The heavy-tailed and diffusion and fractional diffusion models are novel and powerful models of stochastic processes incorporating properties of classical and anomalous diffusions. These  models can be supported by Electroencephalogram (EEG) data described above. The identification problem can be solved by using generalised method of moments, martingale estimation function method and quasi-likelihood method will be used and the results will be compared.

Preliminary analyses of the available EEG data indicate that the increments of EEG recordings for some channels have a normal distribution or  Student distribution. Student distribution is a heavy-tailed distribution, so it is preferred for modelling the distribution of recordings in which extreme jumps in brain activity are much more common. Much more interesting histograms are symmetric with two or even three peaks, indicating that the distribution of increments of EEG recordings should be modelled with a new symmetric multi-modal distribution.
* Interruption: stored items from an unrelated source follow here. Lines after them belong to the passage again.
-- ==== Sys2Proof/Machine/Order.lean ====
section
/-! DEFINITION. The order engine: TKT, ORDMARK and HASHRD, the turnpike of deterministic launches, and RMWs that the
tollgate of a replay holds (R353 to R379). -/

namespace Sys2Proof.Machine

/-! ### Instructions (R376 to R378) -/

/-- The status word of TKT after a turn (R377). -/
def tktWord (lap : Nat) : Nat := stOk + lap % 2 ^ 16 * 2 ^ 16

/-- TKT: a turn point of a deterministic launch; anywhere else it completes at once (R377). -/
def State.issueTkt (s : State) (i : Instr) (f : SysF) (lap : Bool) : State :=
  s.forIssue i f.toCommon fun t s =>
    let (o, s) := s.start t i f.toCommon 0 0 0 0
    if s.deterministic (s.team t.team).launch then s.atTurn o (lap && s.persistent t.team) else s.completeWith o stOk

/-- TKT.turn (R377). -/
def execTktTurn (f : SysF) (s : State) : Out := .next (s.issueTkt (.tktTurn f) f false)

/-- TKT.lap (R377). -/
def execTktLap (f : SysF) (s : State) : Out := .next (s.issueTkt (.tktLap f) f true)

/-- A checkpoint entry (R372). -/
def checkpoint (hash : W64) (mark gid team : Nat) : Nat :=
  fieldAt team 0 32 + fieldAt gid 32 5 + fieldAt mark 48 16 + hash.toNat * 2 ^ 64

/-- The first unconsumed checkpoint of a group with a mark, by number and entry (R378). An entry with reserved bits set is
no checkpoint of any group (R3; DEDUCED, log entry 118). -/
def State.findCheckpoint (s : State) (g : OrderLog) (mark gid team : Nat) : Option (Nat × Nat) :=
  ((List.range g.ckused).map fun k => (k, s.logRead g (g.ckptOff k) 16)).find? fun e =>
    !g.used.contains e.1 && bits e.2 37 11 = 0 && bits e.2 0 32 = team && bits e.2 32 5 = gid && bits e.2 48 16 = mark

/-- The effect of ORDMARK on its launch's log: the state, and the info of a REPLAY_DIVERGED (R373, R378). -/
def State.mark (s : State) (t : TRef) (mark : Nat) : Option (BitVec 8) × State :=
  let m := s.team t.team
  let h := (s.groupOf t).hash
  match s.log? m.launch with
  | none => (none, s)
  | some g =>
    if !g.replay then
      if g.stopped then (none, s)
      else if g.ckused < g.ckpt then
        (none, (s.logWrite g (g.ckptOff g.ckused) 16 (checkpoint h mark t.gid m.index)).setLog g.launch
          fun x => { x with ckused := x.ckused + 1 })
      else (none, s.stopLog g)
    else if g.diverged then (some 2, s)
    else
      match s.findCheckpoint g mark t.gid m.index with
      | none => (some 3, s)
      | some (k, e) =>
        let s := s.setLog g.launch fun x => { x with used := k :: x.used }
        (if w64 e 64 = h then none else some 1, s)

/-- ORDMARK: once for the group (R378). -/
def execOrdmark (f : SysF) (s : State) : Out :=
  .next (
    let act := s.activeLanes (.ordmark f) f.toCommon
    match act with
    | [] => s.forIssue (.ordmark f) f.toCommon fun _ s => s
    | l :: _ =>
      let (info, s) := s.mark l f.mark.toNat
      s.forIssue (.ordmark f) f.toCommon fun t s =>
        let (o, s) := s.start t (.ordmark f) f.toCommon 0 0 0 0
        let s := s.complete o
        match info with
        | some n => s.raiseAfter t trapReplayDiverged n o.pc
        | none => s)

/-- HASHRD: once for the group (R378). -/
def execHashrd (f : SysF) (s : State) : Out :=
  .next (
    let act := s.activeLanes (.hashrd f) f.toCommon
    match act with
    | [] => s.forIssue (.hashrd f) f.toCommon fun _ s => s
    | l :: _ =>
      let h := (s.groupOf l).hash
      let s := s.forIssue (.hashrd f) f.toCommon fun t s =>
        let (o, s) := s.start t (.hashrd f) f.toCommon 0 0 0 0
        s.completeWith o h.toNat
      if f.subop = 1 then s.setGroup l.team l.gid fun g => { g with hash := 0 } else s)

/-! ### Arrival and turns (R357 to R361) -/

/-- A thread stands in wait 1 or wait 2 of R172: at a convergence register, or at a collective instruction or a GATE
that waits for members of its group. -/
def State.waitsOneOrTwo (s : State) (t : TRef) : Bool :=
  s.mayIssue t &&
    (match s.nextInstr t with
     | some (.ok i) =>
       (match s.standing t i with
        | some (.phase _) => true
        | some _ => false
        | none => collective i = some true && s.ready t i && !s.isReady t)
     | _ => false)

/-- The team has arrived at the turnpike (R358). -/
def State.arrived (s : State) (team : Nat) : Bool :=
  let ts := s.liveOfTeam team
  (s.team team).finalTurn ||
    (ts.any (fun t => (s.thread t).turn.isSome) && ts.all fun t => (s.thread t).turn.isSome || s.waitsOneOrTwo t)

/-- A team of a deterministic launch has left a lap (R359). -/
def Team.left (m : Team) (lap : Nat) (ended : Bool) : Bool := lap < m.lap || (ended && !m.finalTurn)

/-- Every team of a launch that R359 asks for has left the laps before a turn: those of every team below the turn's lap,
and the turn's lap by the teams of lower index. -/
def State.turnNext (s : State) (m : Team) : Bool :=
  match s.launch? m.launch with
  | none => false
  | some l =>
    let ts := s.teams.filter fun x => x.launch = l.id && !x.formed && x.id ≠ m.id
    (m.lap = 0 || l.teamCount ≤ l.next) &&
      ts.all fun x =>
        let ended := (s.liveOfTeam x.id).isEmpty
        (x.left m.lap ended || m.index < x.index) && (m.lap = 0 || x.left (m.lap - 1) ended)

/-- The places that a turn writes. -/
def State.turnPlaces (s : State) (team : Nat) : List Loc :=
  (s.staging.filter (·.team = team)).flatMap fun e => match e.rmw with
    | none => e.bytes.map (·.1)
    | some _ => (List.range e.size).map e.at_.add

/-- The turnpike may start a team's turn: it has arrived, the turns before it are over, and no engine owns a line of it
(R359, R360). -/
def State.turnDue (s : State) (team : Nat) : Bool :=
  let m := s.team team
  s.power && s.resident team && !m.formed && s.deterministic m.launch && s.arrived team && s.turnNext m &&
    (s.launch? m.launch).any (fun l => l.fatal.isNone && l.state ≠ .ended) && !s.anyOwned (s.turnPlaces team)

/-- The team's entries that come from one issue and cover a line whole (R147). -/
def State.turnWhole (s : State) (team iss : Nat) : List Nat :=
  let ls := (s.staging.filter fun e => e.team = team && e.iss = iss && e.rmw.isNone).flatMap fun e => e.bytes.map (·.1)
  ((ls.map (·.line)).eraseDups).filter fun n => 128 ≤ ((ls.filter (·.line = n)).eraseDups).length

/-- Applies a staged RMW (R143, R360): what the waiting instruction gets is kept with it. -/
def State.applyRmw (s : State) (e : Stage) (i : Instr) : State :=
  let t : TRef := ⟨e.team, e.gid, e.lane⟩
  let core := s.coreOf t
  let keep := fun (s : State) (l : List Nat) => s.setOp e.op fun y => { y with data := l }
  let away := fun (s : State) (payload : List Byte) =>
    (s.request e.op 0 core (s.worldOf t) flRmw e.at_ e.size payload).setOp e.op fun y => { y with phase := .remote }
  match i with
  | .atom _ | .atomr _ | .cas _ =>
    if e.at_.isPeer then
      let s := away s (rmwPayload i e.b e.c)
      if (s.op? e.op).isSome then s else s.addFold t e.iss [(e.va, Config.unstated (s.free + e.id) (8 * e.size), e.size)]
    else
      let ls := (List.range e.size).map e.at_.add
      let m := ofBytes (ls.map s.memByte)
      let v := rmwNew i m e.b e.c
      let s := s.rmwWrite ls v false core
      let s := match v with
        | some v => s.addFold t e.iss [(e.va, v, e.size)]
        | none => s
      keep s [m]
  | .wput _ | .wtake _ =>
    (match s.op? e.op with
     | none => s
     | some o => match s.performWork o with
       | .inl (v, s) => keep s [v]
       | .inr s => s.setOp e.op fun y => if y.phase = .turn then { y with phase := .pending } else y)
  | i =>
    match barOpOf i with
    | none => s
    | some op =>
      if e.at_.isPeer then away s (barPayload op e.b e.c)
      else
        let (w, x, s) := s.barrierUpdate op (.mem e.at_) e.b e.c
        keep s [w, if x then 1 else 0]

/-- Applies an entry at a turn (R360). -/
def State.applyStage (s : State) (e : Stage) : State :=
  let t : TRef := ⟨e.team, e.gid, e.lane⟩
  match e.rmw with
  | some i => s.applyRmw e i
  | none => s.performEntry ⟨e.id, s.coreOf t, t, 0, 0, s.worldOf t, e.bytes, false, e.iss, s.turnWhole e.team e.iss⟩

/-- What becomes after a turn of an instruction that waited for it: it completes with its value or status, or is staged
now where its thread's quota was full (R357, R360). -/
def State.afterTurn (s : State) (o : Op) : State :=
  match o.instr with
  | .tktTurn _ | .tktLap _ => s.completeWith o (tktWord (s.team o.who.team).lap)
  | .ld _ | .ldk _ =>
    { s with ops := s.ops.map fun (y : Op) => if y.lead = o.lead then { y with phase := .pending } else y }
  | .st _ => s.stageStore o (o.locs.zip (o.data.map fun n => BitVec.ofNat 8 n))
  | .atom f | .atomr f | .cas f =>
    if o.x = 1 then s.stageAtomic o f (o.locs.headD ⟨false, 0⟩)
    else
      (s.writeLate o f.d.start.toNat f.d.w.bits (destValue f.d f.ty.bits f.ty.isSigned (o.data.headD 0))).complete o
  | .binit _ | .bexp _ => s.stageBarrier o
  | .barr _ => if o.x = 1 then s.stageBarrier o else s.finishBarrier o (o.data.headD 0) (o.data.getD 1 0 = 1)
  | .wput _ | .wtake _ =>
    if o.x = 1 then s.turnWork o (o.locs.getLastD ⟨false, 0⟩) else s.completeWork o (o.data.headD 0)
  | .qidle _ | .qtest _ =>
    if o.lead ≠ o.id then s
    else
      match s.performWork o with
      | .inl (v, s) => s.completeWork o v
      | .inr s => s
  | _ => s

/-- Orders operations by thread and issue. -/
def Op.before (x y : Op) : Bool :=
  let i := 32 * x.who.gid + x.who.lane
  let j := 32 * y.who.gid + y.who.lane
  i < j || (i = j && x.id < y.id)

def insertOp (x : Op) : List Op → List Op
  | [] => [x]
  | y :: ys => if x.before y then x :: y :: ys else y :: insertOp x ys

/-- The instructions of a team that wait at turn points, in ascending thread linear index. -/
def State.turnOps (s : State) (team : Nat) : List Op :=
  (s.ops.filter fun o => o.who.team = team && o.phase = .turn).foldl (fun l o => insertOp o l) []

/-- The lap and turn counts after a turn: it is lap-ending where no thread stands at an intra-lap point (R358, R359). -/
def Team.turned (m : Team) (intra : Bool) : Team :=
  if intra then { m with turns := m.turns + 1, finalTurn := false }
  else { m with lap := m.lap + 1, turns := 0, finalTurn := false }

/-- Closes the quiet work list sets of a deterministic launch (R361). -/
def State.closeQuiet (s : State) (launch : Nat) : State :=
  { s with sets := s.sets.map fun (x : WorkSet) => if x.launch = launch ∧ s.setQuiet x then { x with closed := true } else x }

/-- A turn of a team (R360, R361). -/
def State.takeTurn (s : State) (team : Nat) : State :=
  let es := s.teamStages team
  let intra := (s.liveOfTeam team).any fun t => (s.thread t).turn = some false
  let core := (s.team team).core
  let ls := s.turnPlaces team
  let s := s.flush fun (e : BufEntry) => e.core = core && e.bytes.any fun x => ls.contains x.1
  let s := es.foldl (fun s e => s.applyStage e) s
  let s := { s with
    staging := s.staging.filter fun (e : Stage) => e.team ≠ team
    threads := s.threads.map fun (x : Thread) => if x.id.team = team then { x with turn := none } else x }
  let s := s.setTeam team (·.turned intra)
  let s := (s.turnOps team).foldl (fun s o => s.afterTurn ((s.op? o.id).getD o)) s
  let s := (s.groupsOf team).foldl (fun s g => s.settle team g.gid) s
  s.closeQuiet (s.team team).launch

/-- TURN_START (R359 to R361). -/
def execTurnStart (team : Nat) (s : State) : Out := .next (if s.turnDue team then s.takeTurn team else s)

/-! ### RMWs held by a replay (R374) -/

/-- The place whose bank an RMW of R373 goes to. -/
def Op.homePlace (o : Op) : Loc :=
  match o.instr with
  | .wput _ | .wtake _ => o.locs.getLastD ⟨false, 0⟩
  | _ => o.locs.headD ⟨false, 0⟩

/-- Time is counted for a launch's held RMWs: its world is resident and none of its teams is saved. -/
def State.timeCounts (s : State) (launch : Nat) : Bool :=
  (s.launch? launch).any (fun l => s.worldHere l.world) && !(s.teams.any fun m => m.launch = launch && m.place = .frame)

/-- An RMW has been held for 100 µs while its bank made no progress. -/
def State.heldLong (s : State) (o : Op) : Bool :=
  let launch := (s.team o.who.team).launch
  match s.log? launch with
  | some g =>
    let bank := bankOf (s.ipaOf (s.worldOf o.who) o.homePlace)
    o.phase = .hold && g.replay && !g.abandoned.contains bank && s.timeCounts launch &&
      max o.since (g.bank bank).2.2.1 + 100 * cyclesPerUs ≤ s.clock
  | none => false

/-- REPLAY_HOLD_TIMEOUT: the launch diverges and the bank's log is abandoned (R374). -/
def execReplayHoldTimeout (n : Nat) (s : State) : Out :=
  .next (match s.op? n with
    | some o =>
      if !s.heldLong o then s
      else
        match s.log? (s.team o.who.team).launch with
        | some g => s.abandon g (bankOf (s.ipaOf (s.worldOf o.who) o.homePlace))
        | none => s
    | none => s)

/-- A held RMW may pass now. -/
def State.tollDue (s : State) (o : Op) : Bool :=
  o.phase = .hold && s.resident o.who.team && !s.anyOwned o.locs && !s.bufferedAt (s.coreOf o.who) o.locs &&
    (match s.tollgate o.who o.homePlace with
     | .pass _ => true
     | .hold => false)

/-- TOLLGATE_PASS: a held RMW is performed (R374). -/
def execTollgatePass (n : Nat) (s : State) : Out :=
  .next (match s.op? n with
    | some o =>
      if !s.tollDue o then s
      else
        let s := s.setOp n fun y => { y with phase := .pending }
        let o := { o with phase := .pending }
        match o.instr with
        | .atom f | .atomr f | .cas f => s.performRmw o f
        | .wput _ | .wtake _ => s.tollWork o
        | i => match barOpOf i with
          | some op => s.performBarrier o op
          | none => s
    | none => s)

end Sys2Proof.Machine
end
Within this research problem, based on analysis of EEG recordings and the suitable distribution of their increments, two types of stochastic models will be studied:

  1. Stationary mean-reverting diffusions with the prescribed marginal distribution suggested by the shape of the histogram of increments of the EEG signal, satisfying the specific stochastic differential equations.
  2. Fractional diffusion models characterised by the fractional Fokker-Planck equations.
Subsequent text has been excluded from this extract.